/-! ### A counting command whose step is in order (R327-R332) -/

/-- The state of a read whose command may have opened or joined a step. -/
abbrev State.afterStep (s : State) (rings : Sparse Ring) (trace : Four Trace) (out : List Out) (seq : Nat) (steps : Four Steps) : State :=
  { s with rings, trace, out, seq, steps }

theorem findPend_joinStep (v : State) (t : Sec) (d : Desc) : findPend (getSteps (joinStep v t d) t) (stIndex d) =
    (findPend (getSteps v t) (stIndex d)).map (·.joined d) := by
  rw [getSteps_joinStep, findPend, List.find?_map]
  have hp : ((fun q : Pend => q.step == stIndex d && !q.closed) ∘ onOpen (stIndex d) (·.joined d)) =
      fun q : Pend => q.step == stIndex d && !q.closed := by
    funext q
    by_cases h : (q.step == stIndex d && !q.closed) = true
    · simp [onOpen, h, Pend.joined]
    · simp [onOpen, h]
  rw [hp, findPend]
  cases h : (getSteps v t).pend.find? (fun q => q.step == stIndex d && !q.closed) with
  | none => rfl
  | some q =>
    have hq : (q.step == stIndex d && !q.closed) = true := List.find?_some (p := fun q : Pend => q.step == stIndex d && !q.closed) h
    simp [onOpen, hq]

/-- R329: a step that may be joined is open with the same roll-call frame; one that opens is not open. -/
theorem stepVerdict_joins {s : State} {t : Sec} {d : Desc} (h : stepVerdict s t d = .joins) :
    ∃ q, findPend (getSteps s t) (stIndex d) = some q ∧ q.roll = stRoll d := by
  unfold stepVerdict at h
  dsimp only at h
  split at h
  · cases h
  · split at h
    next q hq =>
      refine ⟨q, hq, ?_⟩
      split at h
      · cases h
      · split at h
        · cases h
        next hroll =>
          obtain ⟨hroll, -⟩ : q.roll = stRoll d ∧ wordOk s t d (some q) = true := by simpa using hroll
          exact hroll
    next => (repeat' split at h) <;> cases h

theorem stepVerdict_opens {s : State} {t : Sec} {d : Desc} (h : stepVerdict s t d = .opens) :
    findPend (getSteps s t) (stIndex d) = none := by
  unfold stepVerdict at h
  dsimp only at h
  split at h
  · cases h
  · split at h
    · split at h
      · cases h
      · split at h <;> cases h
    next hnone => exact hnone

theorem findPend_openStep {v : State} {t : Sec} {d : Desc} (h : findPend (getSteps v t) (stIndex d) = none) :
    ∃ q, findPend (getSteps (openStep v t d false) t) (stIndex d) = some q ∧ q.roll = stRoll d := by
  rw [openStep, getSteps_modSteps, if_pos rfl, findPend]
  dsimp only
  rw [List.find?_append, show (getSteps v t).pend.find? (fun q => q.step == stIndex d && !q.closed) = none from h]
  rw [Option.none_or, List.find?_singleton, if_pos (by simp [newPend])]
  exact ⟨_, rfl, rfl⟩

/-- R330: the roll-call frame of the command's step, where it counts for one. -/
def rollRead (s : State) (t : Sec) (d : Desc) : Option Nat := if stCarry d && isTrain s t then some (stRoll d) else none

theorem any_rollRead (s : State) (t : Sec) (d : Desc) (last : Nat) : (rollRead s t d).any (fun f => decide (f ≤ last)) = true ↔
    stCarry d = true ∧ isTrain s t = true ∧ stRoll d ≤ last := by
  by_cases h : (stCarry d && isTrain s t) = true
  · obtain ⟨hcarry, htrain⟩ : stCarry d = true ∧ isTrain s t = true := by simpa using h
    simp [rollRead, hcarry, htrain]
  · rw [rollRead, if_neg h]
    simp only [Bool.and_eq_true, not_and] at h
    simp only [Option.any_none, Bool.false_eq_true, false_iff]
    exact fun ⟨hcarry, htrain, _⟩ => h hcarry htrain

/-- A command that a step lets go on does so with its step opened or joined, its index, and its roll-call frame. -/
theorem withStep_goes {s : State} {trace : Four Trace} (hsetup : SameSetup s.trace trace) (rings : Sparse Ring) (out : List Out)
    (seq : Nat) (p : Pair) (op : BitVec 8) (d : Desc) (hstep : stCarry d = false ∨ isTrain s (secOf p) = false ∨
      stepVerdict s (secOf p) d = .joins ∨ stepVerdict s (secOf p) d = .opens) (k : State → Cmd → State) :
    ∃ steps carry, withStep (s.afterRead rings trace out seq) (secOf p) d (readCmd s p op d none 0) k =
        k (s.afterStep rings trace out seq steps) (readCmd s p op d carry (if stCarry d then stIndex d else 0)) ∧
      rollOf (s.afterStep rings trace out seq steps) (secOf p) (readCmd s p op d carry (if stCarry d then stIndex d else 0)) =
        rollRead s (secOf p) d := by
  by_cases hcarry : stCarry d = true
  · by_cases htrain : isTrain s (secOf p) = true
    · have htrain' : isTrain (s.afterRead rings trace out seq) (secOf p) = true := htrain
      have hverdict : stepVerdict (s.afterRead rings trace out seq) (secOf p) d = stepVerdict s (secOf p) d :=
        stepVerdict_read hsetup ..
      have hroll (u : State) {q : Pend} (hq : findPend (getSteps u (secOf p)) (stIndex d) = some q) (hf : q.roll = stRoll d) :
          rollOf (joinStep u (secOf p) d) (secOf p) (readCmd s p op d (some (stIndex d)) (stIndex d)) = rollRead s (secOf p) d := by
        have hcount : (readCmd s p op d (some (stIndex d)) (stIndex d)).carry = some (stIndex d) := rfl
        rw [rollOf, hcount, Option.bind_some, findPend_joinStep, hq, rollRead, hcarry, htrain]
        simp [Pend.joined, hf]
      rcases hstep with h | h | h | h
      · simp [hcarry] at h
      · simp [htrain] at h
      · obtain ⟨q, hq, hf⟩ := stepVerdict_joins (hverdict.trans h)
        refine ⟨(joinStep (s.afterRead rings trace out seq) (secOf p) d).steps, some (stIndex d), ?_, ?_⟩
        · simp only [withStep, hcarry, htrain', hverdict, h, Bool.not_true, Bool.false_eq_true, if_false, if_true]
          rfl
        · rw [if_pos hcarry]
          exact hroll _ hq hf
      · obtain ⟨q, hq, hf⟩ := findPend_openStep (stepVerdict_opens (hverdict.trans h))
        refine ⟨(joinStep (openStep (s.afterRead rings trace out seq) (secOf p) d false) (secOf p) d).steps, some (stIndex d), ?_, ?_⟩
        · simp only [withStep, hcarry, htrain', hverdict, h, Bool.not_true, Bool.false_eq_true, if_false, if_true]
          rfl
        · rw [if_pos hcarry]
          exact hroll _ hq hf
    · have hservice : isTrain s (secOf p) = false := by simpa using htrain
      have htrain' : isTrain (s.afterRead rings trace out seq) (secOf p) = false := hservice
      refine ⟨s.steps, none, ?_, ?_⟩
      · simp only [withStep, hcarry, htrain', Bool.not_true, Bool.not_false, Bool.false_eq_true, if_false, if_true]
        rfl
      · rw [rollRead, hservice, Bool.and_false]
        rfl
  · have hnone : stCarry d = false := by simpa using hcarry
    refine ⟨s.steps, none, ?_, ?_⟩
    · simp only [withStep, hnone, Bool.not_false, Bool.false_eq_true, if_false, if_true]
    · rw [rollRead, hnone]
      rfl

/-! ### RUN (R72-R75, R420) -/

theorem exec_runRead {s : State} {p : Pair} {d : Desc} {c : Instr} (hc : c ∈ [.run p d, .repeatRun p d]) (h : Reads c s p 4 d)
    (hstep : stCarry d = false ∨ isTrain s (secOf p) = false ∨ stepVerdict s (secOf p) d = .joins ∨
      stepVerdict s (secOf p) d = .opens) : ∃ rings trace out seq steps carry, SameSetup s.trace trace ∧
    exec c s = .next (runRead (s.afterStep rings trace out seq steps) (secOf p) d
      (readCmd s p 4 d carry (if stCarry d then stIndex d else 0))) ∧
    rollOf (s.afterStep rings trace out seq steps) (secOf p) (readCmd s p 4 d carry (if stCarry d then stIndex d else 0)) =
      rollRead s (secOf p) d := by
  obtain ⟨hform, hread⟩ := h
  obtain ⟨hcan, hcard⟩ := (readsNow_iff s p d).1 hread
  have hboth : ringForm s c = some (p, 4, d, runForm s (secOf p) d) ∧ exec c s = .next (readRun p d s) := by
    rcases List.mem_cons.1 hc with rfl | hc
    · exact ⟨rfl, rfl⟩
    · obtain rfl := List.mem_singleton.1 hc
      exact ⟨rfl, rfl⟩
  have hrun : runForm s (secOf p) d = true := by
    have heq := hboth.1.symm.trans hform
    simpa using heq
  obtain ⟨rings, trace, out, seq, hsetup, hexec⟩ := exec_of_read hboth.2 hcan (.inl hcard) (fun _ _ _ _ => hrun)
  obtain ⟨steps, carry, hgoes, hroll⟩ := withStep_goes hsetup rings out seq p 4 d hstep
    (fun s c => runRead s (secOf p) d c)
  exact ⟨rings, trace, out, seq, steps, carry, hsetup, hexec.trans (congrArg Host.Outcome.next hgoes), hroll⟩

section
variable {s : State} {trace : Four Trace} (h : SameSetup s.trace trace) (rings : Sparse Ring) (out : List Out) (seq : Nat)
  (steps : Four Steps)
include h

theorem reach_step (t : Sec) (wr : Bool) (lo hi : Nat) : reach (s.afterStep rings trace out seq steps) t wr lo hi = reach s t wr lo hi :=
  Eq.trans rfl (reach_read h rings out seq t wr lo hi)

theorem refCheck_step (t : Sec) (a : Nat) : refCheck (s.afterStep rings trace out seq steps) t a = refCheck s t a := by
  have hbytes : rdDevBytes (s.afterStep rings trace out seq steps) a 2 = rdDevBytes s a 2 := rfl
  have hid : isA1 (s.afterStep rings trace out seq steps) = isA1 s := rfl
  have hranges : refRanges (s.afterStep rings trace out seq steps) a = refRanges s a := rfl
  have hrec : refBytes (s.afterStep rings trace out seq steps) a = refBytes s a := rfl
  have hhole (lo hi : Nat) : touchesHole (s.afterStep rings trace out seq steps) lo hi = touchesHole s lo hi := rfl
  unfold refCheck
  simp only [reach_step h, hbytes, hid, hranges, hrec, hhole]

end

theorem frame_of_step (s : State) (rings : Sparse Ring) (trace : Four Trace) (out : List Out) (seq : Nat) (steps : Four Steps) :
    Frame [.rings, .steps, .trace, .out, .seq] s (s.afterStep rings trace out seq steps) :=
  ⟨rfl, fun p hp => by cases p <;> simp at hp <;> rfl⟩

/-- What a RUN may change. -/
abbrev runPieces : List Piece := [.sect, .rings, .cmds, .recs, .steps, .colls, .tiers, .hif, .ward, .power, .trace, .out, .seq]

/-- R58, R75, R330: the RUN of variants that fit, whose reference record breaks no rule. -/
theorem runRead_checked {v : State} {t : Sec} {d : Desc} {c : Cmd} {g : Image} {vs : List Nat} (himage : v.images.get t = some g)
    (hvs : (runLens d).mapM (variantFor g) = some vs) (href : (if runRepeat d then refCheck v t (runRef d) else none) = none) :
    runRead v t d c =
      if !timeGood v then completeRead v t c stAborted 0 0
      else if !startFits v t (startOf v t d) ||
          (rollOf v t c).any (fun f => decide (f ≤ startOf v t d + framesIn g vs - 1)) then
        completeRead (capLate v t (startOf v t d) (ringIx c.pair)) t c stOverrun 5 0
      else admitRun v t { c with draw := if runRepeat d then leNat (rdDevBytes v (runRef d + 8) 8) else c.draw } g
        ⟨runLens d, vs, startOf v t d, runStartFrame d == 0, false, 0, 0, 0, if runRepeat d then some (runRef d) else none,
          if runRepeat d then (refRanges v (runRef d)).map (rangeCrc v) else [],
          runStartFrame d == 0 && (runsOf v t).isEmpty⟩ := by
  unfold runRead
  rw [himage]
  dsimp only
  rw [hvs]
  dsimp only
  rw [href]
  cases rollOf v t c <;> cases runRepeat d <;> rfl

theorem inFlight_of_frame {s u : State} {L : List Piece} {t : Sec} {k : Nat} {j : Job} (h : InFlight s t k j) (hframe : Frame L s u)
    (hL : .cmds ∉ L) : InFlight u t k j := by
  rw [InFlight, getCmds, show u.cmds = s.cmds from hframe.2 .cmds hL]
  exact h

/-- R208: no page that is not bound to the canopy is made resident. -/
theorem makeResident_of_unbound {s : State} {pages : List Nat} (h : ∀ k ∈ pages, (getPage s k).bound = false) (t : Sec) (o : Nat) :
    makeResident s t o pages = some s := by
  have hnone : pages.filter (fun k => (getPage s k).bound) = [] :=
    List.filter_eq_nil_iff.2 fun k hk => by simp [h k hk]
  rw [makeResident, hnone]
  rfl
● ● ● ● ●
Exercise aim
Referring to the material above, set down exactly the lines between the line with "simp only [reach_step" and the line with "have hnone : pages.filter", inclusive, and no other lines.

Problem solution
  simp only [reach_step h, hbytes, hid, hranges, hrec, hhole]

end

theorem frame_of_step (s : State) (rings : Sparse Ring) (trace : Four Trace) (out : List Out) (seq : Nat) (steps : Four Steps) :
    Frame [.rings, .steps, .trace, .out, .seq] s (s.afterStep rings trace out seq steps) :=
  ⟨rfl, fun p hp => by cases p <;> simp at hp <;> rfl⟩

/-- What a RUN may change. -/
abbrev runPieces : List Piece := [.sect, .rings, .cmds, .recs, .steps, .colls, .tiers, .hif, .ward, .power, .trace, .out, .seq]

/-- R58, R75, R330: the RUN of variants that fit, whose reference record breaks no rule. -/
theorem runRead_checked {v : State} {t : Sec} {d : Desc} {c : Cmd} {g : Image} {vs : List Nat} (himage : v.images.get t = some g)
    (hvs : (runLens d).mapM (variantFor g) = some vs) (href : (if runRepeat d then refCheck v t (runRef d) else none) = none) :
    runRead v t d c =
      if !timeGood v then completeRead v t c stAborted 0 0
      else if !startFits v t (startOf v t d) ||
          (rollOf v t c).any (fun f => decide (f ≤ startOf v t d + framesIn g vs - 1)) then
        completeRead (capLate v t (startOf v t d) (ringIx c.pair)) t c stOverrun 5 0
      else admitRun v t { c with draw := if runRepeat d then leNat (rdDevBytes v (runRef d + 8) 8) else c.draw } g
        ⟨runLens d, vs, startOf v t d, runStartFrame d == 0, false, 0, 0, 0, if runRepeat d then some (runRef d) else none,
          if runRepeat d then (refRanges v (runRef d)).map (rangeCrc v) else [],
          runStartFrame d == 0 && (runsOf v t).isEmpty⟩ := by
  unfold runRead
  rw [himage]
  dsimp only
  rw [hvs]
  dsimp only
  rw [href]
  cases rollOf v t c <;> cases runRepeat d <;> rfl

theorem inFlight_of_frame {s u : State} {L : List Piece} {t : Sec} {k : Nat} {j : Job} (h : InFlight s t k j) (hframe : Frame L s u)
    (hL : .cmds ∉ L) : InFlight u t k j := by
  rw [InFlight, getCmds, show u.cmds = s.cmds from hframe.2 .cmds hL]
  exact h

/-- R208: no page that is not bound to the canopy is made resident. -/
theorem makeResident_of_unbound {s : State} {pages : List Nat} (h : ∀ k ∈ pages, (getPage s k).bound = false) (t : Sec) (o : Nat) :
    makeResident s t o pages = some s := by
  have hnone : pages.filter (fun k => (getPage s k).bound) = [] :=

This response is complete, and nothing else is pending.